Why Meaningful Feedback Is the Most Neglected Part of Assessment
Feedback is widely acknowledged as the most powerful driver of student improvement in higher education. Research consistently shows that students who receive specific, actionable feedback on their exam performance make significantly faster progress than those who receive only a numeric score. Yet in practice, detailed feedback is the element most commonly sacrificed when faculty face large class sizes. Writing meaningful feedback for 300 students — explaining precisely where marks were lost and why — can take longer than marking the papers themselves. The result is that students receive a number, not an education.
What "Automated" Feedback Actually Means
Automated feedback does not mean templated, generic comments like "Good effort" or "Please review the syllabus." That type of feedback is worse than useless because it wastes the student's attention without providing information. True automated feedback, as generated by DASES, is specific to each student's individual answer. The AI reads the student's handwritten response, evaluates it against the rubric, and then generates a natural language explanation of the evaluation — identifying which rubric criteria were met, which were partially met, and which were missed, and explaining why. The output is a paragraph that reads as though it was written by a knowledgeable human reviewer, because it is grounded in the same rubric a human would use.

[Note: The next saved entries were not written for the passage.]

-- ==== Sys2Proof/Laws/Float.lean ====
section
/-! SUPPORT. Rounding: the grid of binary32 magnitudes, and what `roundMag` and the operations over it do, said
once. -/

namespace Sys2Proof.Machine

/-- The magnitude of a 31-bit pattern in units of 2^-149, extended to every natural number as one increasing grid. -/
def gridUnits (m : Nat) : Nat :=
  if m / 8388608 = 0 then m else (8388608 + m % 8388608) * 2 ^ (m / 8388608 - 1)

/-- A pattern written as `sh` binades and a significand at most 2^24 stands for that significand shifted. -/
theorem gridUnits_shift (sh q : Nat) (hq : q ≤ 16777216) (hn : sh = 0 ∨ 8388608 ≤ q) :
    gridUnits (sh * 8388608 + q) = q * 2 ^ sh := by
  unfold gridUnits
  by_cases h1 : q < 8388608
  · have : sh = 0 := by omega
    subst this
    simp [Nat.div_eq_of_lt h1]
  · by_cases h2 : q < 16777216
    · have hd : (sh * 8388608 + q) / 8388608 = sh + 1 := by omega
      have hm : (sh * 8388608 + q) % 8388608 = q - 8388608 := by omega
      rw [hd, hm, if_neg (by omega), Nat.add_sub_cancel]
      rw [show 8388608 + (q - 8388608) = q by omega]
    · have hd : (sh * 8388608 + q) / 8388608 = sh + 2 := by omega
      have hm : (sh * 8388608 + q) % 8388608 = 0 := by omega
      rw [hd, hm, if_neg (by omega)]
      have e : sh + 2 - 1 = sh + 1 := by omega
      rw [e, Nat.pow_succ, show q = 8388608 * 2 by omega]; ring

theorem gridUnits_lt_succ (m : Nat) : gridUnits m < gridUnits (m + 1) := by
  by_cases h : m < 8388608
  · have h0 := gridUnits_shift 0 m (by omega) (.inl rfl)
    have h1 := gridUnits_shift 0 (m + 1) (by omega) (.inl rfl)
    simp only [Nat.zero_mul, Nat.zero_add, Nat.pow_zero, Nat.mul_one] at h0 h1
    omega
  · let sh := m / 8388608 - 1
    let q := m % 8388608 + 8388608
    have e0 : m = sh * 8388608 + q := by simp only [sh, q]; omega
    have h0 := gridUnits_shift sh q (by simp only [q]; omega) (.inr (by simp only [q]; omega))
    have h1 := gridUnits_shift sh (q + 1) (by simp only [q]; omega) (.inr (by simp only [q]; omega))
    rw [e0, h0, Nat.add_assoc, h1]
    exact Nat.mul_lt_mul_of_pos_right (Nat.lt_succ_self q) (Nat.two_pow_pos sh)

/-- The grid increases strictly. -/
theorem gridUnits_strictMono : StrictMono gridUnits := strictMono_nat_of_lt_succ gridUnits_lt_succ

/-- What rounding does (R12): the value lies between two neighbouring grid points p and p + 1; the nearer one is taken,
of two equally near ones the even one, and overflow gives infinity's pattern. -/
theorem roundMag_bracket (num den : Nat) (hd : 0 < den) :
    ∃ p, gridUnits p * den ≤ num ∧ num < gridUnits (p + 1) * den ∧
      roundMag num den = min
        (if 2 * num < (gridUnits p + gridUnits (p + 1)) * den then p
         else if (gridUnits p + gridUnits (p + 1)) * den < 2 * num then p + 1 else p + p % 2) 2139095040 := by
  obtain ⟨sh, hsh⟩ : ∃ sh, sh = (num / den).log2 - 23 := ⟨_, rfl⟩
  obtain ⟨d, hdd⟩ : ∃ d, d = den * 2 ^ sh := ⟨_, rfl⟩
  obtain ⟨q, hq⟩ : ∃ q, q = num / d := ⟨_, rfl⟩
  obtain ⟨r, hrr⟩ : ∃ r, r = num % d := ⟨_, rfl⟩
  have hround : roundMag num den =
      min (sh * 8388608 + (if 2 * r < d then q else if d < 2 * r then q + 1 else q + q % 2)) 2139095040 := by
    rw [hq, hrr, hdd, hsh]; rfl
  have hdpos : 0 < d := by rw [hdd]; exact Nat.mul_pos hd (Nat.two_pow_pos sh)
  have hqr : num = q * d + r := by rw [hq, hrr, Nat.mul_comm]; exact (Nat.div_add_mod num d).symm
  have hr : r < d := by rw [hrr]; exact Nat.mod_lt _ hdpos
  have hq1 : q = num / den / 2 ^ sh := by rw [hq, hdd, Nat.div_div_eq_div_mul]
  have hq2 : q < 16777216 := by
    rw [hq1]
    apply Nat.div_lt_of_lt_mul
    calc num / den < 2 ^ ((num / den).log2 + 1) := Nat.lt_log2_self
      _ ≤ 2 ^ (sh + 24) := Nat.pow_le_pow_right (by norm_num) (by omega)
      _ = 2 ^ sh * 16777216 := by rw [Nat.pow_add]
  have hq3 : sh = 0 ∨ 8388608 ≤ q := by
    by_cases hs : sh = 0
    · exact .inl hs
    · right
      rw [hq1, Nat.le_div_iff_mul_le (Nat.two_pow_pos sh)]
      have hne : num / den ≠ 0 := by
        intro h0; apply hs; rw [hsh, h0]; rfl
      calc 8388608 * 2 ^ sh = 2 ^ (23 + sh) := by rw [Nat.pow_add]
        _ = 2 ^ (num / den).log2 := by congr 1; omega
        _ ≤ num / den := Nat.log2_self_le hne
  have e0 : gridUnits (sh * 8388608 + q) * den = q * d := by
    rw [gridUnits_shift sh q (by omega) hq3, hdd]; ring
  have e1 : gridUnits (sh * 8388608 + q + 1) * den = q * d + d := by
    rw [Nat.add_assoc, gridUnits_shift sh (q + 1) (by omega) (by omega), hdd]; ring
  refine ⟨sh * 8388608 + q, by omega, by omega, ?_⟩
  rw [hround, Nat.add_mul, e0, e1]
  have hp : (sh * 8388608 + q) % 2 = q % 2 := by omega
  rw [hp]
  by_cases c1 : 2 * r < d
  · rw [if_pos c1, if_pos (show 2 * num < q * d + (q * d + d) by omega)]
  · rw [if_neg c1, if_neg (show ¬ 2 * num < q * d + (q * d + d) by omega)]
    by_cases c2 : d < 2 * r
    · rw [if_pos c2, if_pos (show q * d + (q * d + d) < 2 * num by omega), Nat.add_assoc]
    · rw [if_neg c2, if_neg (show ¬ q * d + (q * d + d) < 2 * num by omega), Nat.add_assoc]

/-- A value on the grid is kept. -/
theorem roundMag_grid {num den m : Nat} (hd : 0 < den) (h : num = gridUnits m * den) (hm : m ≤ 2139095040) :
    roundMag num den = m := by
  obtain ⟨p, h1, h2, h3⟩ := roundMag_bracket num den hd
  have hp : p = m := by
    rw [h] at h1 h2
    have a := gridUnits_strictMono.le_iff_le.1 (Nat.le_of_mul_le_mul_right h1 hd)
    have b := gridUnits_strictMono.lt_iff_lt.1 (Nat.lt_of_mul_lt_mul_right h2)
    omega
  subst hp
  rw [h3, if_pos, Nat.min_eq_left hm]
  rw [Nat.add_mul, h, Nat.two_mul]
  have := Nat.mul_lt_mul_of_pos_right (gridUnits_lt_succ p) hd
  omega

/-- Rounding is monotone (R258). -/
theorem roundMag_mono {num den num' den' : Nat} (hd : 0 < den) (hd' : 0 < den') (h : num * den' ≤ num' * den) :
    roundMag num den ≤ roundMag num' den' := by
  obtain ⟨p, h1, h2, h3⟩ := roundMag_bracket num den hd
  obtain ⟨p', h1', h2', h3'⟩ := roundMag_bracket num' den' hd'
  have hpp : p ≤ p' := by
    have : gridUnits p < gridUnits (p' + 1) := by
      apply Nat.lt_of_mul_lt_mul_right (a := den * den')
      calc gridUnits p * (den * den') = gridUnits p * den * den' := by ring
        _ ≤ num * den' := Nat.mul_le_mul_right _ h1
        _ ≤ num' * den := h
        _ < gridUnits (p' + 1) * den' * den := Nat.mul_lt_mul_of_pos_right h2' hd
        _ = gridUnits (p' + 1) * (den * den') := by ring
    have := gridUnits_strictMono.lt_iff_lt.1 this
    omega
  rw [h3, h3']
  apply min_le_min_right
  rcases Nat.lt_or_ge p p' with hlt | hge
  · have hm : ∀ n : Nat, n % 2 ≤ 1 := fun n => by omega
    have := hm p
    split
    · split <;> [omega; split <;> omega]
    · split
      · split <;> [omega; split <;> omega]
      · split <;> [omega; split <;> omega]
  · have : p = p' := by omega
    subst this
    set g := gridUnits p + gridUnits (p + 1)
    split
    · split <;> [omega; split <;> omega]
    · next c1 =>
      have c1' : g * den ≤ 2 * num := by omega
      have k1 : g * den' ≤ 2 * num' := by
        apply Nat.le_of_mul_le_mul_right (c := den) _ hd
        calc g * den' * den = g * den * den' := by ring
          _ ≤ 2 * num * den' := Nat.mul_le_mul_right _ c1'
          _ = 2 * (num * den') := by ring
          _ ≤ 2 * (num' * den) := Nat.mul_le_mul_left _ h
          _ = 2 * num' * den := by ring
      rw [if_neg (by omega : ¬ 2 * num' < g * den')]
      split
      · next c2 =>
        have k2 : g * den' < 2 * num' := by
          apply Nat.lt_of_mul_lt_mul_right (a := den)
          calc g * den' * den = g * den * den' := by ring
            _ < 2 * num * den' := Nat.mul_lt_mul_of_pos_right c2 hd'
            _ = 2 * (num * den') := by ring
            _ ≤ 2 * (num' * den) := Nat.mul_le_mul_left _ h
            _ = 2 * num' * den := by ring
        rw [if_pos k2]
      · split <;> omega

Feedback at the Question Level, Not Just the Paper Level
The granularity of DASES feedback is its defining advantage. Rather than providing one comment per paper (the standard when feedback is provided at all), DASES generates specific feedback for every individual question. For a 10-question exam with 300 students, DASES generates 3,000 individual feedback segments — each one tailored to the specific student's specific answer to the specific question. A student who scored full marks on Q1 sees confirmation of what they did correctly. A student who lost 4 out of 10 marks on Q3 sees exactly which rubric criteria they failed to address, in plain language.
The Student Experience: From Score to Understanding
From the student perspective, the shift from receiving a score to receiving feedback transforms the evaluation from a judgment into a learning opportunity. When students see only "16/25" on a returned paper, they often cannot determine what they need to study differently before the next exam. When they see "You correctly described the concept of osmosis, but your answer did not address the role of membrane permeability, which was the central criterion for the remaining 4 marks," they have actionable information. DASES's student portal presents this feedback alongside the image of the student's original handwritten answer, allowing them to see precisely how their response compared to the rubric.

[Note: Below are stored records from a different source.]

-- ==== Sys2Proof/Laws/State.lean ====
section
/-! SUPPORT. The state's small lemmas: one per field per named update, and reading lanes after writing them. -/

namespace Sys2Proof.Machine

/-! ## One lemma per field per update -/

@[simp] theorem setChan_cfg (s : State) (c : Nat) (x : Channel) : (s.setChan c x).cfg = s.cfg := rfl
@[simp] theorem setChan_sr (s : State) (c : Nat) (x : Channel) : (s.setChan c x).sr = s.sr := rfl
@[simp] theorem setChan_bankSr (s : State) (c : Nat) (x : Channel) : (s.setChan c x).bankSr = s.bankSr := rfl
@[simp] theorem setChan_wave (s : State) (c : Nat) (x : Channel) : (s.setChan c x).wave = s.wave := rfl
@[simp] theorem setChan_custom (s : State) (c : Nat) (x : Channel) : (s.setChan c x).custom = s.custom := rfl
@[simp] theorem setChan_regions (s : State) (c : Nat) (x : Channel) : (s.setChan c x).regions = s.regions := rfl
@[simp] theorem setChan_stream (s : State) (c : Nat) (x : Channel) : (s.setChan c x).stream = s.stream := rfl
@[simp] theorem setChan_dec (s : State) (c : Nat) (x : Channel) : (s.setChan c x).dec = s.dec := rfl
@[simp] theorem setChan_cmdq (s : State) (c : Nat) (x : Channel) : (s.setChan c x).cmdq = s.cmdq := rfl
@[simp] theorem setChan_respq (s : State) (c : Nat) (x : Channel) : (s.setChan c x).respq = s.respq := rfl
@[simp] theorem setChan_lanes (s : State) (c : Nat) (x : Channel) : (s.setChan c x).lanes = s.lanes.set c { s.lane c with chan := x } := rfl
@[simp] theorem setChan_payload (s : State) (c : Nat) (x : Channel) : (s.setChan c x).payload = s.payload := rfl
@[simp] theorem setChan_work (s : State) (c : Nat) (x : Channel) : (s.setChan c x).work = s.work := rfl
@[simp] theorem setChan_turns (s : State) (c : Nat) (x : Channel) : (s.setChan c x).turns = s.turns := rfl
@[simp] theorem setChan_host (s : State) (c : Nat) (x : Channel) : (s.setChan c x).host = s.host := rfl
@[simp] theorem setChan_draws (s : State) (c : Nat) (x : Channel) : (s.setChan c x).draws = s.draws := rfl
@[simp] theorem setChan_drawNo (s : State) (c : Nat) (x : Channel) : (s.setChan c x).drawNo = s.drawNo := rfl
@[simp] theorem setChan_outs (s : State) (c : Nat) (x : Channel) : (s.setChan c x).outs = s.outs := rfl
@[simp] theorem setChan_popped (s : State) (c : Nat) (x : Channel) : (s.setChan c x).popped = s.popped := rfl
@[simp] theorem setChan_calls (s : State) (c : Nat) (x : Channel) : (s.setChan c x).calls = s.calls := rfl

How Faculty Control the Feedback Tone
While the AI generates the feedback, faculty control its character through the rubric setup. Rubric criteria that are marked as "critical" produce stronger feedback language. Criteria marked as "supplementary" produce gentler language. Faculty can also set the general tone of feedback — whether it defaults to encouraging language that emphasizes what the student did well before addressing gaps, or a more direct assessment-focused tone. Additionally, faculty can create standard feedback phrases for common errors (e.g., "Always state your units in a physics derivation") that are appended to AI-generated comments when specific error patterns are detected.

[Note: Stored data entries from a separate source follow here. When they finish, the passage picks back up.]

-- ==== Sys2Proof/Tests/Slice0.lean ====
section
/-! SUPPORT. Tests: expected values come from the spec's own tables and vectors (30_encoding.md R156, 44 R309, 95_test_vectors.md),
named in each comment; then one witness for the hypotheses of each statement. -/

namespace Sys2Proof.Tests

open Sys2Proof Sys2Proof.Machine

/-! ## WellFormed: an operand that does not fit its field is refused -/

theorem test_wf_byte_operand : (Instr.setWaveform 256).wellFormed = false := by decide
theorem test_wf_channel_of_cutoff : (Instr.setFilterCutoff 256 0#32).wellFormed = false := by decide
theorem test_wf_channel_of_envelope : (Instr.setEnvelope 256 0#32 0#32 0#32 0#32).wellFormed = false := by decide
theorem test_wf_address : (Instr.loadWavetable 4294967296 0).wellFormed = false := by decide
theorem test_wf_length : (Instr.loadWavetable 0 4294967296).wellFormed = false := by decide
theorem test_wf_register_keys : (Instr.registerSample 256 0 0 0 0 0 0).wellFormed = false ∧
    (Instr.registerSample 0 256 0 0 0 0 0).wellFormed = false ∧
    (Instr.registerSample 0 0 256 0 0 0 0).wellFormed = false := by decide
theorem test_wf_register_words : (Instr.registerSample 0 0 0 4294967296 0 0 0).wellFormed = false ∧
    (Instr.registerSample 0 0 0 0 4294967296 0 0).wellFormed = false ∧
    (Instr.registerSample 0 0 0 0 0 4294967296 0).wellFormed = false ∧
    (Instr.registerSample 0 0 0 0 0 0 4294967296).wellFormed = false := by decide
theorem test_wf_index : (Instr.unregisterSample 65536).wellFormed = false := by decide
theorem test_wf_note_off : (Instr.noteOff 256 0).wellFormed = false ∧ (Instr.noteOff 0 256).wellFormed = false := by
  decide
theorem test_wf_note_on : (Instr.noteOn 256 0 0).wellFormed = false ∧ (Instr.noteOn 0 256 0).wellFormed = false ∧
    (Instr.noteOn 0 0 256).wellFormed = false := by decide
theorem test_wf_control_change : (Instr.controlChange 256 0 0).wellFormed = false ∧
    (Instr.controlChange 0 256 0).wellFormed = false ∧ (Instr.controlChange 0 0 256).wellFormed = false := by decide
theorem test_wf_pressure : (Instr.channelPressure 256 0).wellFormed = false ∧
    (Instr.channelPressure 0 256).wellFormed = false := by decide
theorem test_wf_bend : (Instr.pitchBend 256 0).wellFormed = false ∧ (Instr.pitchBend 0 65536).wellFormed = false := by
  decide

Scalability: The Feedback Bottleneck Solved
The scalability of automated feedback is its core value proposition for large institutions. A faculty member at a coaching institute with 600 enrolled students could not feasibly write individual feedback for every answer of every student on every test — not and do anything else with their working week. DASES removes this constraint entirely. The moment the faculty member publishes graded results, every one of those 600 students receives a detailed, question-level feedback report simultaneously. The feedback quality does not degrade with scale; the 600th student receives the same depth of analysis as the first.